Description Thomas Lenherr 2004-10-21 05:24:02 UTC
Distribution:
gentoo with vanilla kernel 2.6.9

Hardware Environment:
x86: dual xeon 3.06ghz

Problem Description:
If I read large files (~180mB) from a network fs (nfs _and_ smb) which are not
yet cached, I get corrupt files (checked with md5sum, cmp and diff).
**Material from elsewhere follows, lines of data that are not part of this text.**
-- ==== Sys2Proof/Machine/Fetch.lean ====
section
/-! DEFINITION. What a step runs. The block has no program counter: PHASE and the cursors select its operation (10_state.md R26,
R170), and the host's next move comes first (45_sequencer.md R173; log 6). -/

namespace Sys2Proof.Machine

/-- What the fetch finds: an operation to run on a state, or an answer with no operation. -/
inductive Fetched where
  | run (i : Instr) (s : State)
  | answer (o : Out)

/-- The PHASE3 word that PHASE and the cursors stand for (10_state.md R26, 30_encoding.md R60). -/
def phaseWord (s : State) : OpWord := ⟨.phase3 (cursorCase s), [s.phase.code]⟩

/-- The block's own operation. In IDLE, DONE and FAULT none is enabled and the state holds (45_sequencer.md R168, 60_exceptions.md
R184, R200; log 12). -/
def fetchBlock (s : State) : Fetched :=
  match decode s.params (phaseWord s) with
  | .ok i => .run i s
  | .error _ => .answer (.next s)

/-- An operation named by its word; nothing, where the spec says that the word is no operation; a word outside the encodings is
refused. -/
def fetchWord (w : OpWord) (s : State) : Fetched :=
  match decode s.params w with
  | .ok i => .run i s
  | .error e => .answer (if e.isNoOperation then .next s else .refused (.notAnOperation e))

/-- A host access to a memory, which it has only while BUSY = 0 (20_memory.md R55, log 21). -/
def whenNotBusy (s : State) (o : Out) : Fetched :=
  .answer (if s.phase.busy then .refused .hostAccessWhileBusy else o)

/-- A host's read of OUT (20_memory.md R55): there is no byte at or beyond OUT_LEN. -/
def hostReadOut (a : Nat) (s : State) : Out :=
  if a < s.outLen then
    match s.out[a]? with
    | some b => .next (withRet (.byte b) s)
    | none => .fault .outBeyondLength
  else .fault .outBeyondLength

/-- One move of the host. -/
def fetchMove (m : HostMove) (s : State) : Fetched :=
  match m with
  | .silent => fetchBlock s
  | .op w => fetchWord w s
  | .putSrc x y tok => whenNotBusy s (.next { s with src := supplyToken s.src x.toNat y.toNat tok })
  | .putMask x y a => whenNotBusy s (.next { s with mask := Memory.write s.mask (maskAddr x.toNat y.toNat) a })
  | .readSrc x y =>
    .answer (.next (withRet (.bytes ((List.range 4).map (srcByte s.src x.toNat y.toNat))) s))
  | .readMask x y => .answer (.next (withRet (.byte (maskByte s.mask x.toNat y.toNat)) s))
  | .readOut a => whenNotBusy s (hostReadOut a s)
  | .hwReset => .answer (.next (resetState s))

/-- What the next step runs. -/
def fetch (s : State) : Fetched :=
  match s.host with
  | [] => fetchBlock s
  | m :: rest => fetchMove m { s with host := rest }

/-- A state in which an operation's "selected by", "Enabled" or "Condition" line holds (30_encoding.md R60), for the operations that
have one; what `State.withFetchWord` needs beside the word (log 11). -/
def selectFor (i : Instr) (s : State) : State :=
  match i with
  | .rleRun n v => { s with buf := List.replicate (n.toNat + 1) v, cur := 0, runlen := n.toNat + 1 }
  | .rleFlush data => { s with lit := data }
  | .check => { s with phase := .check }
  | .emit => { s with phase := .emit }
  | .encodePixel => { s with phase := .encode, x := 0, y := 0, job := { s.job with w := 1, h := 1 } }
  | .encodeRowend => { s with phase := .encode, x := 1, y := 0, job := { s.job with w := 1, h := 1 } }
  | .encodeEnd => { s with phase := .encode, x := 0, y := s.job.h.toNat }
  | .rleStep => { s with phase := .rle, buf := [0], cur := 0 }
  | .rleEnd => { s with phase := .rle, cur := s.buf.length }
  | .rleMeasure => { s with buf := [0], cur := 0 }
  | .rleLit => { s with buf := [0], cur := 0, runlen := 1 }
  | _ => s

/-- Place a word as the host's next move, with what selects its operation. -/
def placeWord (s : State) (nbits w : Nat) : State :=
  match (tableWord nbits w).bind (zeroPadded s.params) with
  | none => s
  | some (word, i) => { selectFor i s with host := .op word :: s.host }

end Sys2Proof.Machine
end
But if I
read the file again just after the first reading (while it's still in the local
mem-cache) I get the files without any corruption. 
If I read the files from a local fs everything is fine.

Steps to reproduce:
Let's say /nfs is a directory the a nfs-server and /nfs/file has a size of 180mB.
Further let's say /local is a local directory and /local/sum.md5 contains the
_correct_ md5-sum of /nfs/file (built this directly on the server and
transferred it on an other way, so this file _is_ correct).
Now I do the following:
cd /local
cp /nfs/file .    # I see much transfer on eth0 while the file gets transferred
md5sum -c sum.md5 # Result: FAILED
rm file
cp /nfs/file .    # There's almost no load on eth0 as the file is still in the
local cache
md5sum -c sum.md5 # Result: OK

so it seems there's something wrong with the local file-buffer or something like
that...

Ok, I held this report short, but I'll attach a mail I sent on LKML which
contains much more details about what I checked...

Sincerly, 
 Thomas
Comment 1 Thomas Lenherr 2004-10-21 05:28:14 UTC
Created attachment 3871 [details]
Further informations

Here's a mail about this bug I sent on the LKML containing much more details

 Thomas Lenherr
Comment 2 Thomas Lenherr 2004-10-28 07:07:26 UTC
It's weird: I'm using 2 proc's (P4) with HT activated and if I deactivate HT I'm
experiencing much less problem (less files get corrupted in average) and if I
deactivate the whole smp-support (so I use only one proc without HT) everything
works fine, all problems gone! 
So this seems to be rather a smp-related thing than fs-related...
Comment 3 Otheus 2007-02-19 14:00:37 UTC
I could NOT reproduce problem on 2.6.9 [SMP] (RHEL 4 AS) on x86_64 (Opteron 880,
both client and server) using files of 168M and 1.6G. 
Comment 4 Natalie Protasevich 2007-09-22 21:28:46 UTC
Does anyone still have this problem with recent kernels? It's been a while, must have been fixed..
Thanks.
Comment 5 Natalie Protasevich 2008-03-04 01:07:54 UTC
Closing the bug. Please reopen if confirmed with latest kernel.